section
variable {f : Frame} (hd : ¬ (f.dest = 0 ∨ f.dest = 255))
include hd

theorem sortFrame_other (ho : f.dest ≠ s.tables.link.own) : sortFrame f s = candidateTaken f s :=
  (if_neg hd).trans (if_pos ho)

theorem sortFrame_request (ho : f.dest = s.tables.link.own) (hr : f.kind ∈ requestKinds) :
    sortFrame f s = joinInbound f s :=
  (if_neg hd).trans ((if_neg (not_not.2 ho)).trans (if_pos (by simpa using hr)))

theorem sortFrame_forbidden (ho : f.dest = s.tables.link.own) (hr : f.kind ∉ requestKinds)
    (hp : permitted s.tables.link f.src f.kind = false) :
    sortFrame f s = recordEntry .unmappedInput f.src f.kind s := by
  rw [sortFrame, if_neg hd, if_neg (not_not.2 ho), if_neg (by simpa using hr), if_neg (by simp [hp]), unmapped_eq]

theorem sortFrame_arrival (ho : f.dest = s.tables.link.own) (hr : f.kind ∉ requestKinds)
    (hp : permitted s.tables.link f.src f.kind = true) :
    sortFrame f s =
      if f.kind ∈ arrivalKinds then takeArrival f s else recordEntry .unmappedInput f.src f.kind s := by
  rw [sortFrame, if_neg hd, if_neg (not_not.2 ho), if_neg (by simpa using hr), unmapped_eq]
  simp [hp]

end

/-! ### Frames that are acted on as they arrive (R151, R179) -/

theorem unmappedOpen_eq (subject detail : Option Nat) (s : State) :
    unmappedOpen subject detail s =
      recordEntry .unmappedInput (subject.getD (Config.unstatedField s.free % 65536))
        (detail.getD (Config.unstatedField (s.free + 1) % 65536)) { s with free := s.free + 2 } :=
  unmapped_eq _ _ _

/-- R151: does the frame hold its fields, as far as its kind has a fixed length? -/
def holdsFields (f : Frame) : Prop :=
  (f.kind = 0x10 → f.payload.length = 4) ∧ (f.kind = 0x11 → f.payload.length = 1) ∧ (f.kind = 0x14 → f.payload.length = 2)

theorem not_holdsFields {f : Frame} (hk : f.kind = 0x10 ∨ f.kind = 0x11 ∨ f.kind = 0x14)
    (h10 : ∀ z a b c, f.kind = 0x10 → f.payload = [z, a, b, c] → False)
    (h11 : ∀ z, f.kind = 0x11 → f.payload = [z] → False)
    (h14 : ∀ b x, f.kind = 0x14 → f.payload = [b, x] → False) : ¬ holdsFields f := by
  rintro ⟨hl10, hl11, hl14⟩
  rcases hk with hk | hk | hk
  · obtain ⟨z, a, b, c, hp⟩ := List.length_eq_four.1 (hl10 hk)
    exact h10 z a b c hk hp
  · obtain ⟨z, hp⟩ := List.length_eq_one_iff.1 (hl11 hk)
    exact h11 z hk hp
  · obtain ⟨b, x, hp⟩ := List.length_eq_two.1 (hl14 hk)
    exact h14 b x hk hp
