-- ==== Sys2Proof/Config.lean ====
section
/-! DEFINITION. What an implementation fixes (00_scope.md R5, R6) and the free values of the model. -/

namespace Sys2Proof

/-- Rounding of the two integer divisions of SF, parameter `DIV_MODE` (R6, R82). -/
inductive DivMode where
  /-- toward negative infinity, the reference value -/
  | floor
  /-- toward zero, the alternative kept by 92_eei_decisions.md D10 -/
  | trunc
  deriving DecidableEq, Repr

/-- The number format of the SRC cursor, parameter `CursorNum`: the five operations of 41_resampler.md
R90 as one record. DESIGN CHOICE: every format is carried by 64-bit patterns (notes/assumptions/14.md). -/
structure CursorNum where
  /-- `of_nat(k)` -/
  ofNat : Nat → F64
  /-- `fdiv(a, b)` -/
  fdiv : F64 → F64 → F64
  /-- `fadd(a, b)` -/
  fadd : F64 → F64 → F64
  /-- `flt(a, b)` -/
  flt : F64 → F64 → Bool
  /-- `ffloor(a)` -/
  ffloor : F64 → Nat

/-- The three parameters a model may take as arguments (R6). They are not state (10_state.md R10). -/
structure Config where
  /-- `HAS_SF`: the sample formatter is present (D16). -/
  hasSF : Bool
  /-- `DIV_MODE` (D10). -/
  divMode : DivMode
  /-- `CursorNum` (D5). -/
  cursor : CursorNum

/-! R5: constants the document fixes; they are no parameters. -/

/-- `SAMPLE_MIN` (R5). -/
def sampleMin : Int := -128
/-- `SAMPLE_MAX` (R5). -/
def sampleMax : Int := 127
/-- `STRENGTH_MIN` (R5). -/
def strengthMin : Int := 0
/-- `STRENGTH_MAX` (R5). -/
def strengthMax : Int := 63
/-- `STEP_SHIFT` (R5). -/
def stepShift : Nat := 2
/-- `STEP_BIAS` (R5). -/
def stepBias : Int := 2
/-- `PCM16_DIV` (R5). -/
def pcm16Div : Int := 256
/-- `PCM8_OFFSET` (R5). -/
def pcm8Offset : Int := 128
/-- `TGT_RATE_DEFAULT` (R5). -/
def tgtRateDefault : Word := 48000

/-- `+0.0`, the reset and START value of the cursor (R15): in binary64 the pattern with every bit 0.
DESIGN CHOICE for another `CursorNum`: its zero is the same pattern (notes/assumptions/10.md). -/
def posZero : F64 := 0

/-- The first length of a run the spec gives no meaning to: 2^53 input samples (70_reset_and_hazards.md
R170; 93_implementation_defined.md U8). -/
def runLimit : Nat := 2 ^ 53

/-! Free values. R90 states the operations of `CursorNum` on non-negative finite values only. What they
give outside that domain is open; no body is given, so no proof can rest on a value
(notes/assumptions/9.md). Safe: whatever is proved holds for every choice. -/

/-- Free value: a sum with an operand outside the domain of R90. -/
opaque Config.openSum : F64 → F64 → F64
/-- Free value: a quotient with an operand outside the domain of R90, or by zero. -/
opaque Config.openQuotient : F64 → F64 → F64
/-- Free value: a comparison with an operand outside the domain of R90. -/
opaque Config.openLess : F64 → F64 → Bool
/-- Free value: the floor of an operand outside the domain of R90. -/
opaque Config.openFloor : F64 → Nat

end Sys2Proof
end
----
■ **What the task requires**
Retype each record, matching it exactly.

■ **Your response**
section
variable {f : Frame} (hd : ¬ (f.dest = 0 ∨ f.dest = 255))
include hd

theorem sortFrame_other (ho : f.dest ≠ s.tables.link.own) : sortFrame f s = candidateTaken f s :=
  (if_neg hd).trans (if_pos ho)

theorem sortFrame_request (ho : f.dest = s.tables.link.own) (hr : f.kind ∈ requestKinds) :
    sortFrame f s = joinInbound f s :=
  (if_neg hd).trans ((if_neg (not_not.2 ho)).trans (if_pos (by simpa using hr)))

theorem sortFrame_forbidden (ho : f.dest = s.tables.link.own) (hr : f.kind ∉ requestKinds)
    (hp : permitted s.tables.link f.src f.kind = false) :
    sortFrame f s = recordEntry .unmappedInput f.src f.kind s := by
  rw [sortFrame, if_neg hd, if_neg (not_not.2 ho), if_neg (by simpa using hr), if_neg (by simp [hp]), unmapped_eq]

theorem sortFrame_arrival (ho : f.dest = s.tables.link.own) (hr : f.kind ∉ requestKinds)
    (hp : permitted s.tables.link f.src f.kind = true) :
    sortFrame f s =
      if f.kind ∈ arrivalKinds then takeArrival f s else recordEntry .unmappedInput f.src f.kind s := by
  rw [sortFrame, if_neg hd, if_neg (not_not.2 ho), if_neg (by simpa using hr), unmapped_eq]
  simp [hp]

end

/-! ### Frames that are acted on as they arrive (R151, R179) -/

theorem unmappedOpen_eq (subject detail : Option Nat) (s : State) :
    unmappedOpen subject detail s =
      recordEntry .unmappedInput (subject.getD (Config.unstatedField s.free % 65536))
        (detail.getD (Config.unstatedField (s.free + 1) % 65536)) { s with free := s.free + 2 } :=
  unmapped_eq _ _ _

/-- R151: does the frame hold its fields, as far as its kind has a fixed length? -/
def holdsFields (f : Frame) : Prop :=
  (f.kind = 0x10 → f.payload.length = 4) ∧ (f.kind = 0x11 → f.payload.length = 1) ∧ (f.kind = 0x14 → f.payload.length = 2)

theorem not_holdsFields {f : Frame} (hk : f.kind = 0x10 ∨ f.kind = 0x11 ∨ f.kind = 0x14)
    (h10 : ∀ z a b c, f.kind = 0x10 → f.payload = [z, a, b, c] → False)
    (h11 : ∀ z, f.kind = 0x11 → f.payload = [z] → False)
    (h14 : ∀ b x, f.kind = 0x14 → f.payload = [b, x] → False) : ¬ holdsFields f := by
  rintro ⟨hl10, hl11, hl14⟩
  rcases hk with hk | hk | hk
  · obtain ⟨z, a, b, c, hp⟩ := List.length_eq_four.1 (hl10 hk)
    exact h10 z a b c hk hp
  · obtain ⟨z, hp⟩ := List.length_eq_one_iff.1 (hl11 hk)
    exact h11 z hk hp
  · obtain ⟨b, x, hp⟩ := List.length_eq_two.1 (hl14 hk)
    exact h14 b x hk hp
-- ==== Sys2Proof/Config.lean ====
section
/-! DEFINITION. What an implementation fixes (00_scope.md R5, R6) and the free values of the model. -/

namespace Sys2Proof

/-- Rounding of the two integer divisions of SF, parameter `DIV_MODE` (R6, R82). -/
inductive DivMode where
  /-- toward negative infinity, the reference value -/
  | floor
  /-- toward zero, the alternative kept by 92_eei_decisions.md D10 -/
  | trunc
  deriving DecidableEq, Repr

/-- The number format of the SRC cursor, parameter `CursorNum`: the five operations of 41_resampler.md
R90 as one record. DESIGN CHOICE: every format is carried by 64-bit patterns (notes/assumptions/14.md). -/
structure CursorNum where
  /-- `of_nat(k)` -/
  ofNat : Nat → F64
  /-- `fdiv(a, b)` -/
  fdiv : F64 → F64 → F64
  /-- `fadd(a, b)` -/
  fadd : F64 → F64 → F64
  /-- `flt(a, b)` -/
  flt : F64 → F64 → Bool
  /-- `ffloor(a)` -/
  ffloor : F64 → Nat

/-- The three parameters a model may take as arguments (R6). They are not state (10_state.md R10). -/
structure Config where
  /-- `HAS_SF`: the sample formatter is present (D16). -/
  hasSF : Bool
  /-- `DIV_MODE` (D10). -/
  divMode : DivMode
  /-- `CursorNum` (D5). -/
  cursor : CursorNum

/-! R5: constants the document fixes; they are no parameters. -/

/-- `SAMPLE_MIN` (R5). -/
def sampleMin : Int := -128
/-- `SAMPLE_MAX` (R5). -/
def sampleMax : Int := 127
/-- `STRENGTH_MIN` (R5). -/
def strengthMin : Int := 0
/-- `STRENGTH_MAX` (R5). -/
def strengthMax : Int := 63
/-- `STEP_SHIFT` (R5). -/
def stepShift : Nat := 2
/-- `STEP_BIAS` (R5). -/
def stepBias : Int := 2
/-- `PCM16_DIV` (R5). -/
def pcm16Div : Int := 256
/-- `PCM8_OFFSET` (R5). -/
def pcm8Offset : Int := 128
/-- `TGT_RATE_DEFAULT` (R5). -/
def tgtRateDefault : Word := 48000

/-- `+0.0`, the reset and START value of the cursor (R15): in binary64 the pattern with every bit 0.
DESIGN CHOICE for another `CursorNum`: its zero is the same pattern (notes/assumptions/10.md). -/
def posZero : F64 := 0

/-- The first length of a run the spec gives no meaning to: 2^53 input samples (70_reset_and_hazards.md
R170; 93_implementation_defined.md U8). -/
def runLimit : Nat := 2 ^ 53

/-! Free values. R90 states the operations of `CursorNum` on non-negative finite values only. What they
give outside that domain is open; no body is given, so no proof can rest on a value
(notes/assumptions/9.md). Safe: whatever is proved holds for every choice. -/

/-- Free value: a sum with an operand outside the domain of R90. -/
opaque Config.openSum : F64 → F64 → F64
/-- Free value: a quotient with an operand outside the domain of R90, or by zero. -/
opaque Config.openQuotient : F64 → F64 → F64
/-- Free value: a comparison with an operand outside the domain of R90. -/
opaque Config.openLess : F64 → F64 → Bool
/-- Free value: the floor of an operand outside the domain of R90. -/
opaque Config.openFloor : F64 → Nat

end Sys2Proof
end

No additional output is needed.